## Try it
Determine how many lines in the listing below contain the word "have", then state that number by itself.

## Task input
/-- R10 to R22, R30: at an edge with `rst` = 0 each of the fourteen registers changes only where the table of R10 names a
writer: KEY by LDKEY and DIN by LDBLK in IDLE, C and D in KSPC1 and KSROT, SK in KSROT (one entry), L and R in IPERM and
ROUND, DOUT in FPERM, PHASE by START and every micro-operation, RND in KSPC1, KSROT, IPERM and ROUND, DONE in FPERM and by
START and the loads in IDLE, ERR by R181, R184 and R185; KV and BV are set by the loads and never cleared. -/
def Obligations.RegistersChangeOnlyByTheirWriters : Prop :=
  ∀ (p : PortIn) (s t : State), p.rst = false → edge p s = .next t →
    (t.key = s.key ∨ s.phase = .idle ∧ p.cmd = 0b001#3 ∧ t.key = p.din) ∧
    (t.din = s.din ∨ s.phase = .idle ∧ p.cmd = 0b010#3 ∧ t.din = p.din) ∧
    (t.c = s.c ∧ t.d = s.d ∨ s.phase = .kspc1 ∨ s.phase = .ksrot) ∧
    (t.sk = s.sk ∨ s.phase = .ksrot ∧ ∀ j : Fin 16, j.val + 1 ≠ s.rnd.val → t.sk[j.val] = s.sk[j.val]) ∧
    (t.l = s.l ∧ t.r = s.r ∨ s.phase = .iperm ∨ s.phase = .round) ∧
    (t.dout = s.dout ∨ s.phase = .fperm) ∧
    t.kv = (s.kv || decide (s.phase = .idle ∧ p.cmd = 0b001#3)) ∧
    t.bv = (s.bv || decide (s.phase = .idle ∧ p.cmd = 0b010#3)) ∧
    (t.phase = s.phase ∨ s.phase ≠ .idle ∨ p.cmd = 0b011#3) ∧
    (t.rnd = s.rnd ∨ s.phase = .kspc1 ∨ s.phase = .ksrot ∨ s.phase = .iperm ∨ s.phase = .round) ∧
    (t.done = s.done ∨ s.phase = .fperm ∨
      s.phase = .idle ∧ (p.cmd = 0b001#3 ∨ p.cmd = 0b010#3 ∨ p.cmd = 0b011#3)) ∧
    (t.err = s.err ∨ p.cmd.getLsbD 2 = true ∨ p.cmd = 0b011#3 ∨
      s.phase ≠ .idle ∧ (p.cmd = 0b001#3 ∨ p.cmd = 0b010#3)) ∧
    t.fnOut = s.fnOut

/-- R19: DONE is set by FPERM only and cleared by an accepted START, LDKEY or LDBLK. -/
def Obligations.DoneIsSetAndClearedAsStated : Prop :=
  ∀ (p : PortIn) (s t : State), p.rst = false → edge p s = .next t →
    t.done =
      if s.phase = .fperm then true
      else if s.phase = .idle ∧ (p.cmd = 0b001#3 ∨ p.cmd = 0b010#3 ∨ p.cmd = 0b011#3 ∧ s.kv = true ∧ s.bv = true)
      then false else s.done

/-- R20, R21: PHASE and RND advance as stated, from every state whose RND names a round where one is needed. -/
def Obligations.PhaseAndRoundAdvanceAsStated : Prop :=
  ∀ (p : PortIn) (s t : State), p.rst = false → edge p s = .next t →
    (s.phase = .idle → t.rnd = s.rnd ∧
      t.phase = if p.cmd = 0b011#3 ∧ s.kv = true ∧ s.bv = true then .kspc1 else .idle) ∧
    (s.phase = .kspc1 → t.phase = .ksrot ∧ t.rnd = 1) ∧
    (s.phase = .ksrot → s.rnd.val < 16 → t.phase = .ksrot ∧ t.rnd.val = s.rnd.val + 1) ∧
    (s.phase = .ksrot → s.rnd.val = 16 → t.phase = .iperm ∧ t.rnd = 0) ∧
    (s.phase = .iperm → t.phase = .round ∧ t.rnd = 1) ∧
    (s.phase = .round → s.rnd.val < 16 → t.phase = .round ∧ t.rnd.val = s.rnd.val + 1) ∧
    (s.phase = .round → s.rnd.val = 16 → t.phase = .fperm ∧ t.rnd = 0) ∧
    (s.phase = .fperm → t.phase = .idle ∧ t.rnd = s.rnd)

/-- R273: PHASE and RND after an edge do not depend on KEY, DIN or any other data register, or on `din`. Derived by the
spec from R186 to R190. -/
def Obligations.ControlDoesNotDependOnData : Prop :=
  ∀ (p p' : PortIn) (s s' t : State), p.rst = p'.rst → p.cmd = p'.cmd →
    s.phase = s'.phase → s.rnd = s'.rnd → s.kv = s'.kv → s.bv = s'.bv → edge p s = .next t →
    ∃ t' : State, edge p' s' = .next t' ∧ t'.phase = t.phase ∧ t'.rnd = t.rnd ∧ t'.kv = t.kv ∧ t'.bv = t.bv

/-! ## Invariants -/

/-- R29: the control values right after reset, as the spec states them; and R19, R28, R171: the control invariant and the
full invariant hold there. (The data registers of `State.reset` are the model's choice, log 4; no clause rests on
their values.) -/
def Obligations.ResetStateMeetsTheInvariants : Prop :=
  State.reset.phase = .idle ∧ State.reset.rnd = 0 ∧ State.reset.kv = false ∧ State.reset.bv = false ∧
  State.reset.done = false ∧ State.reset.err = 0b000#3 ∧
  ControlInv State.reset ∧ EngineInv State.reset

/-- R28: every step keeps the control invariant. Derived by the spec from R180 to R190 and R260. -/
def Obligations.EveryStepKeepsTheControlInv : Prop :=
  ∀ s t : State, ControlInv s → step s = .next t → ControlInv t

/-- R19, R28, R171: every step keeps the full invariant: in particular `DONE = 1 → DOUT = encryptBlock(DIN, KEY)`. -/
def Obligations.EveryStepKeepsTheEngineInv : Prop :=
  ∀ s t : State, EngineInv s → step s = .next t → EngineInv t

/-- R175, R237: from every state that meets the control invariant, a step answers a next state: no fault, no refusal. -/
def Obligations.NoReachableStepStops : Prop :=
  ∀ s : State, ControlInv s → ∃ t : State, step s = .next t
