/-- `nextControl` keeps RND in 1..16 exactly in KSROT and ROUND. -/
theorem nextControl_rnd_iff {ph : Phase} {n : RoundNumber} (h : 1 ≤ n.val ↔ ph = .ksrot ∨ ph = .round) :
    1 ≤ (nextControl ph n).2.val ↔ (nextControl ph n).1 = .ksrot ∨ (nextControl ph n).1 = .round := by
  revert h
  cases ph <;> revert n <;> decide

/-- The flags after a micro-operation: FPERM alone writes one, DONE. -/
theorem MicroResult.flags {s t : State} (h : MicroResult s t) :
    t.kv = s.kv ∧ t.bv = s.bv ∧ t.done = if s.phase = .fperm then true else s.done := by
  cases h with
  | kspc1 hp => simp [hp]
  | ksrot hp i _ => simp [hp, keyRound]
  | iperm hp => simp [hp]
  | round hp i _ => simp [hp, dataRound]
  | fperm hp => simp [hp]

theorem MicroResult.controlInv {s t : State} (h : MicroResult s t) (hb : s.phase ≠ .idle) (hinv : ControlInv s) :
    ControlInv t := by
  obtain ⟨hrnd, hbusy⟩ := hinv
  obtain ⟨hk, hv, hd⟩ := hbusy hb
  obtain ⟨htk, htv, htd⟩ := h.flags
  constructor
  · rw [h.phase_eq, h.rnd_eq]
    exact nextControl_rnd_iff hrnd
  · intro htb
    have hnf : s.phase ≠ .fperm := fun hf => htb (by rw [h.phase_eq, hf]; rfl)
    exact ⟨htk.trans hk, htv.trans hv, by rw [htd, if_neg hnf, hd]⟩

theorem CommandResult.controlInv {p : PortIn} {s t : State} (h : CommandResult p s t) (hi : s.phase = .idle)
    (hinv : ControlInv s) : ControlInv t := by
  have h0 : s.rnd.val = 0 := by simpa [hi] using hinv.1
  cases h with
  | nop => exact hinv
  | ldkey => simp [ControlInv, hi, h0]
  | ldblk => simp [ControlInv, hi, h0]
  | start _ hk hb => simp [ControlInv, h0, hk, hb]
  | unloaded => simp [ControlInv, hi, h0]
  | reserved => simp [ControlInv, hi, h0]

theorem edge_keeps_controlInv {p : PortIn} {s t : State} (hinv : ControlInv s) (h : edge p s = .next t) :
    ControlInv t := by
  rcases edge_results h with ⟨_, rfl⟩ | ⟨_, hi, hc⟩ | ⟨_, hb, hm⟩
  · simp [ControlInv]
  · exact hc.controlInv hi hinv
  · exact hm.controlInv hb hinv

/-- Taking a sample writes the model's own fields only (logs 1, 2). -/
theorem takeSample_eq (s : State) : ∃ (host : List PortIn) (draws : Nat),
    takeSample s = { s with host := host, draws := draws } := by
  cases hh : s.host with
  | nil => exact ⟨[], s.draws + 1, by rw [takeSample_nil hh, ← hh]⟩
  | cons p rest => exact ⟨rest, s.draws, takeSample_cons hh⟩

/-- Settles O55: each kind of edge keeps the control invariant, and taking the sample does not touch it. -/
theorem everyStepKeepsTheControlInv : Obligations.EveryStepKeepsTheControlInv := by
  intro s t hinv h
  obtain ⟨host, draws, hs⟩ := takeSample_eq s
  rw [step_eq, hs] at h
  exact edge_keeps_controlInv (s := { s with host := host, draws := draws }) hinv h

end Sys2Proof.Machine
end

section
/-! PROOFS. The loop invariants of R171 and the full invariant: each micro-operation computes the next stage of
`encryptBlock`. -/

namespace Sys2Proof.Machine
open Sys2Proof.Safety

/-- KSROT writes one entry of SK. -/
theorem keyRound_sk_of_ne {s : State} {i j : Fin 16} (h : j ≠ i) : (keyRound i s).sk[j.val] = s.sk[j.val] := by
  have hne : i.val ≠ j.val := fun e => h (Fin.ext e.symm)
  simp [keyRound, Vector.getElem_set_ne _ _ hne]

/-- KSROT(i+1) computes C[i+1], D[i+1] and K[i+1], and keeps the subkeys already there (R114, R187). -/
theorem keyRound_progress {s : State} {i : Fin 16} (hcd : (s.c, s.d) = keyHalves s.key i.val)
    (hsk : ∀ j : Fin 16, j.val < i.val → s.sk[j.val] = (deriveSubkeys s.key)[j.val]) :
    ((keyRound i s).c, (keyRound i s).d) = keyHalves (keyRound i s).key (i.val + 1) ∧
    ∀ j : Fin 16, j.val < i.val + 1 → (keyRound i s).sk[j.val] = (deriveSubkeys (keyRound i s).key)[j.val] := by
  constructor
  · simp [keyRound, keyHalves_succ, hcd]
  · intro j hj
    by_cases hij : j = i
    · subst hij
      simp [keyRound, deriveSubkeys_getElem, keyHalves_succ, hcd]
    · rw [keyRound_sk_of_ne hij, hsk j (by omega)]
      simp [keyRound]

/-- ROUND(i+1) computes L[i+1] and R[i+1] and only reads SK (R170, R189). -/
theorem dataRound_progress {s : State} {i : Fin 16} (hsk : s.sk = deriveSubkeys s.key)
    (hlr : (s.l, s.r) = dataHalves s.din s.key i.val) :
    (dataRound i s).sk = deriveSubkeys (dataRound i s).key ∧
    ((dataRound i s).l, (dataRound i s).r) = dataHalves (dataRound i s).din (dataRound i s).key (i.val + 1) := by
  simp [dataRound, readSubkey, dataHalves_succ _ _ _ i.isLt, hlr, hsk]

/-- Sixteen subkeys, one by one. -/
theorem subkeys_ext {s : State} (h : ∀ j : Fin 16, s.sk[j.val] = (deriveSubkeys s.key)[j.val]) :
    s.sk = deriveSubkeys s.key :=
  Vector.ext fun j hj => h ⟨j, hj⟩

## Solution below
3